[Start of Attachment]

-- ==== Sys2Proof/Machine/Counters.lean ====
section
/-! DEFINITION. Counters (R393 to R401), the instructions that start and cancel work (R402, R404), copy tags (R405),
barriers (R406 to R412), and the status counters (R414, R415). -/

namespace Sys2Proof.Machine

/-! ## Counters (R399 to R401) -/

/-- The counter name in a register. -/
def readName (ra : BitVec 6) (cancel : Bool) : M Word := do
  let v ← readS ra
  require (nameOk v cancel)
  pure v

/-- `cnt.inc` (R400). -/
def execCntInc (ra rb : BitVec 6) (s : State) : Host.Outcome State Fault Refusal :=
  runM (do
    let (k, c) ← here
    let t ← myCtx
    let name ← readS ra
    let v ← readS rb
    require (nameOk name false && nameClass name == 0)
    if nameRemote name then do
      let hw0 := word (field name 31 13 * 2 ^ 13)
      let s ← get
      require (s.destinationOk hw0)
      let node := nodeOf hw0
      let dests := s.destsOf hw0
      let m : Msg :=
        { hdr0 := hw0, hdr1 := headerWord 0 (shortId k) t.sendLid.toNat 0 3 false (t.hi && c != 15) 16
          payload := [word (field name 7 0), v] }
      waitOrdered node dests
      waitUntil (.outbox 1)
      modify fun s => s.accept k { msg := m, ctx := c, node, dests }
    else do
      waitPerformed 1
      modMyCore fun x => x.raiseCounter (field name 7 0) v
    retire) s

/-- `cnt.rd` (R401). -/
def execCntRd (rd ra : BitVec 6) (s : State) : Host.Outcome State Fault Refusal :=
  runM (do
    let (k, _) ← here
    let name ← readName ra false
    require (!(nameClass name == 0 && nameRemote name))
    let s ← get
    writeS rd (s.counterAt k name)
    retire) s

/-- `cnt.wait` (R401). -/
def execCntWait (rd ra rb : BitVec 6) (s : State) : Host.Outcome State Fault Refusal :=
  runM (do
    let (k, _) ← here
    let name ← readS ra
    let target ← readS rb
    require (nameOk name false && !(nameClass name == 0 && nameRemote name))
    waitUntil (.counter name target)
    let s ← get
    writeS rd (s.counterAt k name)
    retire) s

/-! ## `launch` and `cancel` (R402, R404) -/

/-- The request of the instruction goes to the master, and the instruction waits for the answer (R188). During an
election it waits at its local Derrick: the instruction is at a boundary still (R402, R404). -/
def askMaster (old : Ctx) (q : MasterReq) : M Unit := do
  let s ← get
  if s.master.electing then pause .answer
  else do
    modify fun s => { s with master := { s.master with requests := s.master.requests ++ [q] } }
    awaitAnswer old .answer

/-- `launch` (R402). -/
def execLaunch (rd ra rb : BitVec 6) (s : State) : Host.Outcome State Fault Refusal :=
  runM (do
    let old ← myCtx
    let (k, c) ← here
    let asid ← myAsid
    let a ← readS ra
    let b ← readS rb
    match old.latch with
    | .answered w => do
      writeS rd w
      retire
    | _ => do
      require (a.toNat % 64 == 0) a
      require (rb == 0#6 || (localTile b && b.toNat % 8 == 0)) b
      afterWrites old (do
        if zeroBits a 63 56 then pure () else operandFault a 0 false false
        let desc ← readBytes 128 a
        let image ← if rb = 0#6 then pure [] else readBytes 64 b
        askMaster old
          { core := k, ctx := c, asid, super := c == 15, desc := wordsOf 16 desc, image := wordsOf 8 image })) s

/-- The ASID of the item that a name names; none where the master knows no such launch (R404). -/
def State.itemAsid (s : State) (asid : Nat) (name : Word) : Option Nat :=
  match nameClass name with
  | 2 => (s.launch? (field name 47 32)).map (·.asid)
  | 3 => (s.launch? (field name 15 0)).map (·.asid)
  | 4 => some asid
  | 5 => some (field name 28 16)
  | _ => some (field name 12 0)

/-- `cancel` (R404). -/
def execCancel (rd ra : BitVec 6) (s : State) : Host.Outcome State Fault Refusal :=
  runM (do
    let old ← myCtx
    let (k, c) ← here
    let asid ← myAsid
    let name ← readS ra
    match old.latch with
    | .answered w => do
      writeS rd w
      retire
    | _ => do
      require (nameOk name true && decide (2 ≤ nameClass name))
      let s ← get
      if c ≠ 15 && (s.itemAsid asid name).getD asid ≠ asid then privilegeFault else pure ()
      askMaster old { core := k, ctx := c, asid, super := c == 15, cancel := some name }) s

/-! ## Copy tags (R405) -/

/-- `wtag.any` (R405). -/
def execWtagAny (rd ra : BitVec 6) (s : State) : Host.Outcome State Fault Refusal :=
  runM (do
    let m ← readS ra
    require (m != 0)
    waitUntil (.tags m false)
    let x ← myCore
    writeS rd (x.tags &&& m)
    retire) s

/-- `wtag.all` (R405). -/
def execWtagAll (rd ra : BitVec 6) (s : State) : Host.Outcome State Fault Refusal :=
  runM (do
    let m ← readS ra
    waitUntil (.tags m true)
    let x ← myCore
    writeS rd (x.tags &&& m)
    retire) s

/-- `ffr` (R405). -/
def execFfr (rd ra : BitVec 6) (s : State) : Host.Outcome State Fault Refusal :=
  runM (do
    let m ← readS ra
    let x ← myCore
    writeS rd (word (lowestBit (x.tags &&& m) 0 64))
    retire) s

/-- `tag.clr` (R405). -/
def execTagClr (ra : BitVec 6) (s : State) : Host.Outcome State Fault Refusal :=
  runM (do
    let m ← readS ra
    modMyCore fun x => { x with tags := x.tags &&& ~~~m }
    retire) s

/-! ## Barrier rectangles (R174, R406 to R408) -/

/-- V of a rectangle. -/
def rectValid (r : Word) : Bool := bit r 63
/-- DIE of a rectangle. -/
def rectDie (r : Word) : Nat := field r 33 32
/-- H of a rectangle. -/
def rectH (r : Word) : Nat := field r 29 24
/-- W of a rectangle. -/
def rectW (r : Word) : Nat := field r 21 16
/-- Y0 of a rectangle. -/
def rectY (r : Word) : Nat := field r 12 8
/-- X0 of a rectangle. -/
def rectX (r : Word) : Nat := field r 4 0

/-- The core lies inside the rectangle. -/
def rectHolds (r : Word) (k : Nat) : Bool :=
  rectDie r == dieOf k && decide (rectX r ≤ xOf k ∧ xOf k < rectX r + rectW r ∧ rectY r ≤ yOf k ∧ yOf k < rectY r + rectH r)

/-- A rectangle keeps the conditions of `bar.set` (R407). -/
def rectOk (r : Word) (k : Nat) : Bool :=
  zeroBits r 62 34 && zeroBits r 31 30 && zeroBits r 23 22 && zeroBits r 15 13 && zeroBits r 7 5 &&
  decide (1 ≤ rectW r ∧ rectW r ≤ 32 ∧ 1 ≤ rectH r ∧ rectH r ≤ 32 ∧ rectX r + rectW r ≤ 32 ∧ rectY r + rectH r ≤ 32) &&
  rectHolds r k

/-- Some context, save record or arrival holds the rectangle's slot (R406, R408). -/
def Core.slotUsed (x : Core) (b : BarSlot) : Bool :=
  b.arr || (x.ctxs.any fun p => p.2.barRect == b.rect) ||
  x.slotRects.any fun p => p.2 == b.rect && x.saveMap.getLsbD p.1

/-- Slots that nothing holds are freed. -/
def Core.freeSlots (x : Core) : Core := { x with slots := x.slots.filter fun p => x.slotUsed p.2 }

/-- A slot for the rectangle: the one that holds it, or a free one taken at a phase; none if there is neither. -/
def Core.takeSlot (x : Core) (r : Word) (phase : BitVec 32) : Option Core :=
  if (x.slotFor r).isSome then some x
  else ((upFrom 0 4).find? fun i => (Tab.find x.slots i).isNone).map fun i =>
    { x with slots := Tab.put x.slots i { rect := r, phase } }

/-- The context lets go of its rectangle (R408). -/
def Core.leaveRect (x : Core) (c : Nat) : Core :=
  (x.setCtx c { x.ctx c with barRect := 0, barPh := 0 }).freeSlots

/-- `bar.set` (R407). -/
def execBarSet (ra : BitVec 6) (s : State) : Host.Outcome State Fault Refusal :=
  runM (do
    let (k, c) ← here
    let r ← readS ra
    let x ← myCore
    if !rectValid r then modMyCore fun x => x.leaveRect c
    else do
      require (rectOk r k)
      match x.takeSlot r 0 with
      | none => valueFault
      | some x => modMyCore fun _ => (x.setCtx c { x.ctx c with barRect := r, barPh := 0 }).freeSlots
    retire) s

/-! ## The barrier network (R411) -/

/-- The enabled cores of a row of a rectangle, from left to right. -/
def State.rowCores (s : State) (r : Word) (y : Nat) : List Nat :=
  ((upFrom (rectX r) (rectW r)).map fun x => siteKey (rectDie r) y x).filter s.enabled

/-- The heads of the rows that take part, from the first row on. -/
def State.heads (s : State) (r : Word) : List Nat :=
  (upFrom (rectY r) (rectH r)).filterMap fun y => (s.rowCores r y).head?

/-- The element of a list before the given one. -/
def elementBefore (l : List Nat) (k : Nat) : Option Nat :=
  match l with
  | a :: b :: rest => if b = k then some a else elementBefore (b :: rest) k
  | _ => none

/-- The element of a list after the given one. -/
def elementAfter (l : List Nat) (k : Nat) : Option Nat :=
  match l with
  | a :: b :: rest => if a = k then some b else elementAfter (b :: rest) k
  | _ => none

/-- A token is on its way. -/
def State.sendToken (s : State) (kind : Nat) (r : Word) (dest : Nat) : State :=
  { s with tokens := s.tokens ++ [{ kind, rect := r, dest }] }

/-- The state with a core's slot of a rectangle changed. -/
def State.modSlot (s : State) (k : Nat) (r : Word) (f : BarSlot → BarSlot) : State :=
  s.modCore k fun x => { x with slots := x.slots.map fun (i, b) => (i, if b.rect = r then f b else b) }

/-- A core is released: its phase and the BARPH of its contexts rise, its flags clear, and the release goes on (R411). -/
def State.releaseAt (s : State) (k : Nat) (r : Word) : State :=
  let s := s.modSlot k r fun b => { b with phase := b.phase + 1, arr := false, row := false, col := false }
  let s := s.modCore k fun x => { x with ctxs := x.ctxs.map fun (c, t) =>
    (c, if t.barRect = r then { t with barPh := t.barPh + 1 } else t) }
  let s := s.modCore k Core.freeSlots
  let row := s.rowCores r (yOf k)
  let s := match elementAfter row k with
    | some j => s.sendToken 2 r j
    | none => s
  if row.head? = some k then
    match elementBefore (s.heads r) k with
    | some j => s.sendToken 2 r j
    | none => s
  else s

/-- After a flag of a core's slot was set, the core sends on what its conditions ask for (R411). -/
def State.passOn (s : State) (k : Nat) (r : Word) : State :=
  match (s.core k).slotFor r with
  | none => s
  | some (_, b) =>
    let row := s.rowCores r (yOf k)
    let rowDone := b.arr && (b.row || row.getLast? == some k)
    if !rowDone then s
    else
      match elementBefore row k with
      | some left => s.sendToken 0 r left
      | none =>
        if !(b.col || (elementBefore (s.heads r) k).isNone) then s
        else
          match elementAfter (s.heads r) k with
          | some next => s.sendToken 1 r next
          | none => s.releaseAt k r

/-- `bar.arrive` (R409). -/
def execBarArrive (rd : BitVec 6) (s : State) : Host.Outcome State Fault Refusal :=
  runM (do
    let (k, _) ← here
    let t ← myCtx
    require (rectValid t.barRect)
    waitFenced 4
    let x ← myCore
    match x.slotFor t.barRect with
    | none => valueFault
    | some (_, b) => do
      writeS rd (b.phase.setWidth 64)
      retire
      if b.arr then pure ()
      else modify fun s => (s.modSlot k t.barRect fun b => { b with arr := true }).passOn k t.barRect) s

/-- `bar.wait` (R410). -/
def execBarWait (ra : BitVec 6) (s : State) : Host.Outcome State Fault Refusal :=
  runM (do
    let t ← myCtx
    let v ← readS ra
    require (rectValid t.barRect)
    waitUntil (.barrier (v.setWidth 32))
    retire) s

/-- A token of a kind reaches its core, which holds it until it has a slot for the rectangle (R411). -/
def tokenArrives (kind : Nat) (body : State → Token → BarSlot → M State) (s : State) :
    Host.Outcome State Fault Refusal :=
  runEvent (do
    match s.tokens[s.input.n]? with
    | none => notNow
    | some t =>
      match (s.core t.dest).slotFor t.rect with
      | none => notNow
      | some (_, b) =>
        if t.kind ≠ kind then notNow
        else do
          let s ← body { s with tokens := dropNth s.tokens s.input.n } t b
          set s) s

/-- BARRIER_ROW_TOKEN (R411). -/
def execBarrierRowToken (s : State) : Host.Outcome State Fault Refusal :=
  tokenArrives 0 (fun s t b =>
    if b.row then notNow else pure ((s.modSlot t.dest t.rect fun b => { b with row := true }).passOn t.dest t.rect)) s

/-- BARRIER_COLUMN_TOKEN (R411). -/
def execBarrierColumnToken (s : State) : Host.Outcome State Fault Refusal :=
  tokenArrives 1 (fun s t b =>
    if b.col then notNow else pure ((s.modSlot t.dest t.rect fun b => { b with col := true }).passOn t.dest t.rect)) s

/-- BARRIER_RELEASE (R411). -/
def execBarrierRelease (s : State) : Host.Outcome State Fault Refusal :=
  tokenArrives 2 (fun s t _ => pure (s.releaseAt t.dest t.rect)) s

/-! ## Status and performance counters (R414, R415) -/

/-- An occupancy of a core (R415, group 1). -/
def State.occupancy (s : State) (k i : Nat) : Option Nat :=
  let x := s.core k
  [x.hiInbox.length, x.loInbox.length, x.park.length, x.tipHi.length, x.tipLo.length, x.tipPark.length, x.spoil.length,
   x.outbox.length, s.poolUsed (dieOf k)][i]?

/-- The value that `perf.rd` returns for its operand, as core `k` reads it; none where R414 asks for the fault. -/
def State.perfWord (s : State) (k : Nat) (v : Word) : Option Word :=
  let i := field v 7 0
  let d := field v 17 16
  if !zeroBits v 63 18 then none
  else
    match field v 15 8 with
    | 0 => if d = 0 && i ≤ 7 then some (Tab.get 0 (s.core k).perf i) else none
    | 1 => if d = 0 then (s.occupancy k i).map word else none
    | 2 =>
      if 8 ≤ i then none
      else if 3 ≤ i && i ≤ 5 then some (word (Tab.get 0 (s.die d).soft i))
      else some (Tab.get 0 (s.core k).perf (512 + i))
    | 3 =>
      if 32 ≤ i then none
      else
        let p := s.port (8 * d + i % 8)
        if i / 8 = 2 then some (word (p.credits.foldl (fun n c => n + c.2) 0)) else some (Tab.get 0 p.perf (i / 8))
    | 4 => if i ≤ 6 then some (Tab.get 0 (s.die d).engine.perf i) else none
    | _ => none

/-- `perf.rd` (R414). -/
def execPerfRd (rd ra : BitVec 6) (s : State) : Host.Outcome State Fault Refusal :=
  runM (do
    let (k, _) ← here
    let v ← readS ra
    let s ← get
    match s.perfWord k v with
    | none => valueFault
    | some w => writeS rd w
    retire) s

/-- COUNTER_CLEAR: management clears counter `m` of group `n` at a core, or at a die with the port in the index
(R415). -/
def execCounterClear (s : State) : Host.Outcome State Fault Refusal :=
  runEvent (do
    let k := s.input.core
    let d := s.input.die
    let i := s.input.m
    match s.input.n with
    | 0 => if i ≤ 7 then set (s.modCore k fun x => { x with perf := Tab.del x.perf i }) else notNow
    | 2 =>
      if 8 ≤ i then notNow
      else if 3 ≤ i && i ≤ 5 then set (s.modDie d fun x => { x with soft := Tab.del x.soft i })
      else set (s.modCore k fun x => { x with perf := Tab.del x.perf (512 + i) })
    | 3 => if 32 ≤ i then notNow else set (s.modPort (8 * d + i % 8) fun p => { p with perf := Tab.del p.perf (i / 8) })
    | 4 => set (s.modDie d fun x => { x with engine := { x.engine with perf := Tab.del x.engine.perf i } })
    | _ => notNow) s

end Sys2Proof.Machine
end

[End of Attachment]

DIRECTIONS FOR THIS TASK. Show all lines in the entries above where the string "occupancy" appears.

RESPONSE FOR THIS EXERCISE.
/-- An occupancy of a core (R415, group 1). -/
def State.occupancy (s : State) (k i : Nat) : Option Nat :=
    | 1 => if d = 0 then (s.occupancy k i).map word else none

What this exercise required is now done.